--- Problem statement ---
Search the data for the string "fits" and gather each line it is in.
# # # # # # #
-- ==== Sys2Proof/WellFormed.lean ====
section
/-! DEFINITION. Which commands name only things the spec gives the block. Operand widths are in the types; the one check
left is that GET names an assigned register number (`10_state.md` R20). An ill-formed GET still encodes, decodes and runs:
it is answered BADREG (`30_encoding.md` R106; log 19). -/

namespace Sys2Proof

/-- The seventeen assigned register numbers of R20: 0x00 to 0x05 and 0x10 to 0x1A. -/
def assignedNumber (r : Byte) : Bool :=
  r.toNat ≤ 0x05 || (0x10 ≤ r.toNat && r.toNat ≤ 0x1A)

/-- The check: a GET names an assigned register; the other commands have nothing to check. -/
def Instr.wellFormed : Instr → Bool
  | .init => true
  | .meast => true
  | .measp => true
  | .get r => assignedNumber r
  | .rdb _ => true
  | .rdw _ => true
  | .rdt _ => true
  | .wrr _ _ => true

end Sys2Proof
end

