-- ==== Sys2Proof/Decode.lean ====
section
/-! DEFINITION. Decoding a command word (`30_encoding.md` R100 to R107), the encoder, and the listing form with the
pseudo-instructions (R110, R111). -/

namespace Sys2Proof

/-- The fields of a command word (R100). -/
def opField (w : Word) : BitVec 4 := w.extractLsb' 28 4
/-- The must-be-zero field `z` (R100). -/
def zField (w : Word) : BitVec 12 := w.extractLsb' 16 12
/-- The first operand `a` (R100). -/
def aField (w : Word) : Byte := w.extractLsb' 8 8
/-- The second operand `d` (R100). -/
def dField (w : Word) : Byte := w.extractLsb' 0 8

/-- Why a word is illegal: the three clauses of R105. The host sees one answer, ILLEGAL, for all of them. -/
inductive Illegal where
  /-- `op` is 0x0, 0x5, 0x6, 0x7 or 0xC to 0xF. -/
  | reservedOp
  /-- `z` is not zero. -/
  | zNotZero
  /-- An operand the format does not use is not zero. -/
  | operandNotZero
deriving DecidableEq, Repr

/-- Format N: `a = 0` and `d = 0` required (R100). -/
def formatN (w : Word) (i : Instr) : Except Illegal Instr :=
  if aField w = 0 ∧ dField w = 0 then .ok i else .error .operandNotZero

/-- Format A: operand `a`, `d = 0` required (R100). -/
def formatA (w : Word) (i : Byte → Instr) : Except Illegal Instr :=
  if dField w = 0 then .ok (i (aField w)) else .error .operandNotZero

/-- The opcode map of R101 on a word whose `z` is zero. -/
def decodeOp (w : Word) : Except Illegal Instr :=
  match (opField w).toNat with
  | 0x1 => formatN w .init
  | 0x2 => formatN w .meast
  | 0x3 => formatN w .measp
  | 0x4 => formatA w .get
  | 0x8 => formatA w .rdb
  | 0x9 => formatA w .rdw
  | 0xA => formatA w .rdt
  | 0xB => .ok (.wrr (aField w) (dField w))
  | _ => .error .reservedOp

/-- Decoding, total on all `2^32` words (R105: "every one of the `2^32` words is either one of the eight commands or
illegal"). -/
def decode (w : Word) : Except Illegal Instr :=
  if zField w = 0 then decodeOp w else .error .zNotZero

/-- The word of an opcode and its operands (R100). -/
def layWord (op : BitVec 4) (a d : Byte) : Word := op ++ (0 : BitVec 12) ++ a ++ d

/-- The encoder: the word patterns of R101. -/
def encode : Instr → Word
  | .init => layWord 0x1 0 0
  | .meast => layWord 0x2 0 0
  | .measp => layWord 0x3 0 0
  | .get r => layWord 0x4 r 0
  | .rdb a => layWord 0x8 a 0
  | .rdw a => layWord 0x9 a 0
  | .rdt a => layWord 0xA a 0
  | .wrr a d => layWord 0xB a d

/-- A row of the decoder's match and mask table (R102). -/
structure OpRow where
  matchWord : Word
  mask : Word
deriving DecidableEq, Repr

/-- The match and mask of each command (R102). -/
def opRow : Instr → OpRow
  | .init => ⟨0x10000000, 0xFFFFFFFF⟩
  | .meast => ⟨0x20000000, 0xFFFFFFFF⟩
  | .measp => ⟨0x30000000, 0xFFFFFFFF⟩
  | .get _ => ⟨0x40000000, 0xFFFF00FF⟩
  | .rdb _ => ⟨0x80000000, 0xFFFF00FF⟩
  | .rdw _ => ⟨0x90000000, 0xFFFF00FF⟩
  | .rdt _ => ⟨0xA0000000, 0xFFFF00FF⟩
  | .wrr _ _ => ⟨0xB0000000, 0xFFFF0000⟩

/-- The eight rows of R102. -/
def opTable : List OpRow :=
  [opRow .init, opRow .meast, opRow .measp, opRow (.get 0), opRow (.rdb 0), opRow (.rdw 0), opRow (.rdt 0), opRow (.wrr 0 0)]

/-- The word `w` fits the row (R102 `word & mask == match`). -/
def OpRow.fits (row : OpRow) (w : Word) : Bool := w &&& row.mask == row.matchWord

/-- The command word the opcode table's numbering of bits gives: one parallel 32-bit word, which has no byte order (R65,
R100), so bit `n` of the table is bit `n` of the word. -/
def tableWord (nbits w : Nat) : Word := BitVec.ofNat 32 (w % 2 ^ nbits)

/-- What the decoder reads from a row of the opcode table. -/
def decodeTableWord (nbits w : Nat) : Option Instr :=
  match decode (tableWord nbits w) with
  | .ok i => some i
  | .error _ => none

/-- The pseudo-instructions (R111, R245): spellings of one GET each. -/
inductive Pseudo where
  | getTemp
  | getPress
  | getId
  | getVer
  | getStatus
deriving DecidableEq, Repr

/-- What a pseudo-instruction expands to (R111). -/
def Pseudo.expand : Pseudo → Instr
  | .getTemp => .get 0x01
  | .getPress => .get 0x02
  | .getId => .get 0x03
  | .getVer => .get 0x04
  | .getStatus => .get 0x00

/-- The mnemonic of a command in capitals (R101, R110). -/
def Instr.mnemonic : Instr → String
  | .init => "INIT"
  | .meast => "MEAST"
  | .measp => "MEASP"
  | .get _ => "GET"
  | .rdb _ => "RDB"
  | .rdw _ => "RDW"
  | .rdt _ => "RDT"
  | .wrr _ _ => "WRR"

/-- The operands of a command, in the order a listing writes them (R110). -/
def Instr.operands : Instr → List Byte
  | .init => []
  | .meast => []
  | .measp => []
  | .get r => [r]
  | .rdb a => [a]
  | .rdw a => [a]
  | .rdt a => [a]
  | .wrr a d => [a, d]

/-- One listing line (R110): the mnemonic, then the operands as decimal numbers separated by a comma. -/
def Instr.listing (i : Instr) : String :=
  match i.operands with
  | [] => i.mnemonic
  | os => i.mnemonic ++ " " ++ ", ".intercalate (os.map fun b => toString b.toNat)

end Sys2Proof
end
# # # # # # #
--- Expected answer ---
/-- The word `w` fits the row (R102 `word & mask == match`). -/
def OpRow.fits (row : OpRow) (w : Word) : Bool := w &&& row.mask == row.matchWord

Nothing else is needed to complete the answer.